Although my home town is considered of average size for the state of Maine (population 9,000), I must in all truth admit that it is only another seacoast village masquerading as a metropolis. Though its Main Street is raw and new with a full quota of chain stores, supermarkets, and 5-and-ioc emporia, it is still cobbled and it still smells of fish when an east wind is blowing. The parking meters recently installed on Main Street after a full year of controversy among the town fathers made national news when an individualistic citizen insisted on hitching his horse to one without paying the usual fee.

The town itself hugs the south shore of the harbor, with the principal industrial area and the ugly Main Street pre-empting the splendor of the harbor view for a good mile and a half. The slum areas, which are near the principal commercial dock and the lime-reducing kilns at the waterfront, face the colossal and expensive summer hotel on the north shore.

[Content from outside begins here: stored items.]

-- ==== Sys2Proof/Machine/Flags.lean ====
section
/-! DEFINITION. The flags of FCSR and the outcome of one floating-point operation (02 R47, 03 R60, R67). -/

namespace Sys2Proof.Machine

/-- The OR of two sets of flags (R67). -/
def orFlags (a b : Flags) : Flags :=
  ⟨a.nv || b.nv, a.dz || b.dz, a.of || b.of, a.uf || b.uf, a.nx || b.nx⟩

/-- NV alone when `b`. -/
def flagNv (b : Bool) : Flags := { nv := b }
/-- No flag. -/
def noFlags : Flags := {}

/-- The five flags as bits [4:0] of FCSR, NV in bit 4 (R47). -/
def flagsWord (f : Flags) : Nat := f.nv.toNat * 16 + f.dz.toNat * 8 + f.of.toNat * 4 + f.uf.toNat * 2 + f.nx.toNat

/-- The flags of bits [4:0]. -/
def flagsOf (n : Nat) : Flags := ⟨bitAt n 4, bitAt n 3, bitAt n 2, bitAt n 1, bitAt n 0⟩

/-- A result with the flags it raises and whether a saturating form clamped it (SAT). -/
structure FRes where
  bits  : Nat
  flags : Flags
  sat   : Bool
deriving DecidableEq, Repr

/-- A result without a flag. -/
def FRes.plain (bits : Nat) : FRes := ⟨bits, noFlags, false⟩

/-- FCSR with a result's flags and SAT ORed in (R48, R67). -/
def Fcsr.merge (f : Fcsr) (fl : Flags) (sat : Bool) : Fcsr := ⟨f.rm, f.sat || sat, orFlags f.flags fl⟩

/-- FCSR as a word (R47). -/
def fcsrWord (f : Fcsr) : Nat := f.rm.toNat * 256 + f.sat.toNat * 32 + flagsWord f.flags

/-- FCSR from a written word; reserved bits are ignored (R45). -/
def fcsrOf (n : Nat) : Fcsr := ⟨BitVec.ofNat 3 (bitsAt n 8 3), bitAt n 5, flagsOf n⟩

/-- The rounding mode of an RM code; 5 to 7 name none (R47, R61). -/
def roundingOf (rm : BitVec 3) : Option Rounding :=
  match rm.toNat with
  | 0 => some .rne | 1 => some .rtz | 2 => some .rdn | 3 => some .rup | 4 => some .rna | _ => none

end Sys2Proof.Machine
end

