/-- The half of a byte that an fp4 element is, or the whole value (R161). -/
def pickElem (t : Tag) (e v : Nat) : Nat := if t = .fp4 then bitsAt v (4 * (e % 2)) 4 else v

/-- The destination or source data group (R161). -/
def State.dataGrp (s : State) (r : VNum) : Grp := s.grp r (tagBits s.hart.vcfg.tag)

/-- The results of a load written to the field groups: the tag when the load completes with VSI below N (R162), or when
at least one element performed (R161). -/
def State.writeFields (s : State) (gs : List Grp) (out : List (Nat × List Nat)) (whole : Bool) : State :=
  if out.isEmpty && !whole then s
  else gs.zipIdx.foldl (fun s (g, f) =>
    s.writeGroup g (some s.hart.vcfg.tag) (out.map fun (e, vs) => (e, pickElem s.hart.vcfg.tag e (vs.getD f 0)))) s

/-- A divisible load (R161 to R163) of N elements with some fields each. `gs` are the destination groups, `srcs` the
index group where there is one. -/
def State.vload (s : State) (gs srcs : List Grp) (mk : MNum) (len : Nat) (faults : List (Bool × Nat))
    (addr : State → Nat → List Word) : Run State := do
  s.needRef
  let s ← s.drain.prepare srcs gs (masksOf mk) (mk.val != 0) len faults
  let (acts, left) := s.share (s.actives mk len)
  let (out, s', bad) := s.loadElems (elemBytes s.hart.vcfg.tag) (addr s) acts
  (s'.writeFields gs out (bad.isNone && left.isNone && decide (s.hart.vsi < len))).endAccess srcs bad left

/-- The half of its byte that an element is, for fp4 (R94, R161). -/
def halfOf (t : Tag) (e : Nat) : Option Bool := if t = .fp4 then some (e % 2 == 1) else none

/-- The words an element of a store writes: its fields from the source groups; an fp4 value stands in both halves of its
byte, of which one is written (R94). -/
def storeVals (gs : List Grp) (s : State) (e : Nat) : List Nat :=
  gs.map fun g =>
    let v := elemAt (s.bitsOf g) g.bits e
    if s.hart.vcfg.tag = .fp4 then v * 17 else v

/-- How a vector store reaches remote memory (R110): ordered ones write through. -/
def storeRoute (unord : Bool) : Route := if unord then .cached else .through

/-- A divisible store (R161 to R163). -/
def State.vstore (s : State) (gs idx : List Grp) (mk : MNum) (unord : Bool) (len : Nat) (faults : List (Bool × Nat))
    (addr : State → Nat → List Word) (val : State → Nat → List Nat) : Run State := do
  s.needRef
  let srcs := gs ++ idx
  let s ← s.drain.prepare srcs [] (masksOf mk) (mk.val != 0) len faults
  let t := s.hart.vcfg.tag
  let (acts, left) := s.share (s.actives mk len)
  let (s', bad) := s.storeElems (storeRoute unord) (elemBytes t) (halfOf t) (addr s) (val s) acts
  s'.endAccess srcs bad left

/-- The address of element e at a base and a width in bits: halves of bytes count together (R161). -/
def unitAddr (base : Word) (bits e : Nat) : Word := base + BitVec.ofNat 64 (e * bits / 8)

/-- fp4 on a form without it (R166). -/
def State.noFp4 (s : State) : Bool × Nat := (s.hart.vcfg.tag == .fp4, 3)

/-! ### Unit-stride and strided accesses (R167, R168) -/

/-- `vld` (R167). -/
def execVld (d : VNum) (a : XReg) (_o : Bool) (mk : MNum) (_hint : Hint) (s : State) : Host.Outcome State Fault Refusal :=
  finish (s.vload [s.dataGrp d] [] mk s.hart.vl []
    fun s e => [unitAddr (s.x a) (tagBits s.hart.vcfg.tag) e])

/-- `vldff` (R168): a fault above VSI trims VL in place of a trap. -/
def execVldff (d : VNum) (a : XReg) (mk : MNum) (_hint : Hint) (s : State) : Host.Outcome State Fault Refusal :=
  finish do
    s.needRef
    let g := s.dataGrp d
    let s ← s.drain.prepare [] [g] (masksOf mk) (mk.val != 0) s.hart.vl [s.noFp4]
    let (acts, left) := s.share (s.actives mk s.hart.vl)
    let (out, s', bad) := s.loadElems (elemBytes s.hart.vcfg.tag)
      (fun e => [unitAddr (s.x a) (tagBits s.hart.vcfg.tag) e]) acts
    let trim := match bad with | some (k, r) => decide (s.hart.vsi < k) && r.cause != holdCause | none => true
    let s' := s'.writeFields [g] out (trim && left.isNone && decide (s.hart.vsi < s.hart.vl))
    match bad with
    | some (k, _) =>
      if trim then .ok { s' with hart := { s'.hart with vl := k, vsi := 0 } }.retire else s'.endAccess [] bad left
    | none => s'.endAccess [] bad left

/-- The address of element e with a stride in bytes. -/
def strideAddr (base stride : Word) (e : Nat) : Word := base + BitVec.ofNat 64 e * stride

/-- `vlds` (R167). -/
def execVlds (d : VNum) (a r : XReg) (_o : Bool) (mk : MNum) (_hint : Hint) (s : State) : Host.Outcome State Fault Refusal :=
  finish (s.vload [s.dataGrp d] [] mk s.hart.vl [s.noFp4] fun s e => [strideAddr (s.x a) (s.x r) e])

/-- `vst` (R167). -/
def execVst (v : VNum) (a : XReg) (o : Bool) (mk : MNum) (s : State) : Host.Outcome State Fault Refusal :=
  finish (s.vstore [s.dataGrp v] [] mk (!o) s.hart.vl []
    (fun s e => [unitAddr (s.x a) (tagBits s.hart.vcfg.tag) e]) (storeVals [s.dataGrp v]))

/-- `vsts` (R167). -/
def execVsts (v : VNum) (a r : XReg) (o : Bool) (mk : MNum) (s : State) : Host.Outcome State Fault Refusal :=
  finish (s.vstore [s.dataGrp v] [] mk (!o) s.hart.vl [s.noFp4]
    (fun s e => [strideAddr (s.x a) (s.x r) e]) (storeVals [s.dataGrp v]))

/-! ### Indexed accesses (R169, R170) -/

/-- The index group of a register (R169). -/
def State.idxGrp (s : State) (i : VNum) : Grp := s.grp i (tagBits (s.vtagOf i))

/-- The conditions of R169 and R172 on an index group beside destination groups. -/
def State.idxFaults (s : State) (i : VNum) (dsts : List Grp) : List (Bool × Nat) :=
  let t := s.vtagOf i
  [s.noFp4, (untyped t, 2), (!tagInt t, 3), (tooWide (tagBits t) (tagBits s.hart.vcfg.tag), 3),
    (dsts.any (s.idxGrp i).overlaps, 6)]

The better residential sections fan out directly behind Main Street in a half-mile radius inland. Within a half-circle of two miles by one, the streets are more sparsely settled and gradually give way to farm houses or country homes situated near the many tiny “villages” (post office, general store, and the inevitable white clapboard school house for elementary grades) that are incorporated with our township. Within three miles of town there are forests, mountains, lakes, and streams, to say nothing of the various sumptuous private estates with stables, tennis courts, and golf courses. The sprawling, turreted Samoset Hotel—painted bright yellow and set among cool gardens at the Oceanside—dominates the north shore, but its wealthy patrons cannot buy exclusiveness, for the public breakwater and lighthouse are hard by its grounds and the young people from town who go swimming and fishing there cut across the hotel’s golf course. The more beautiful and unspoiled sections of the south shore are exclusively the domain of the natives or descendants of the natives who own the modest summer cottages there.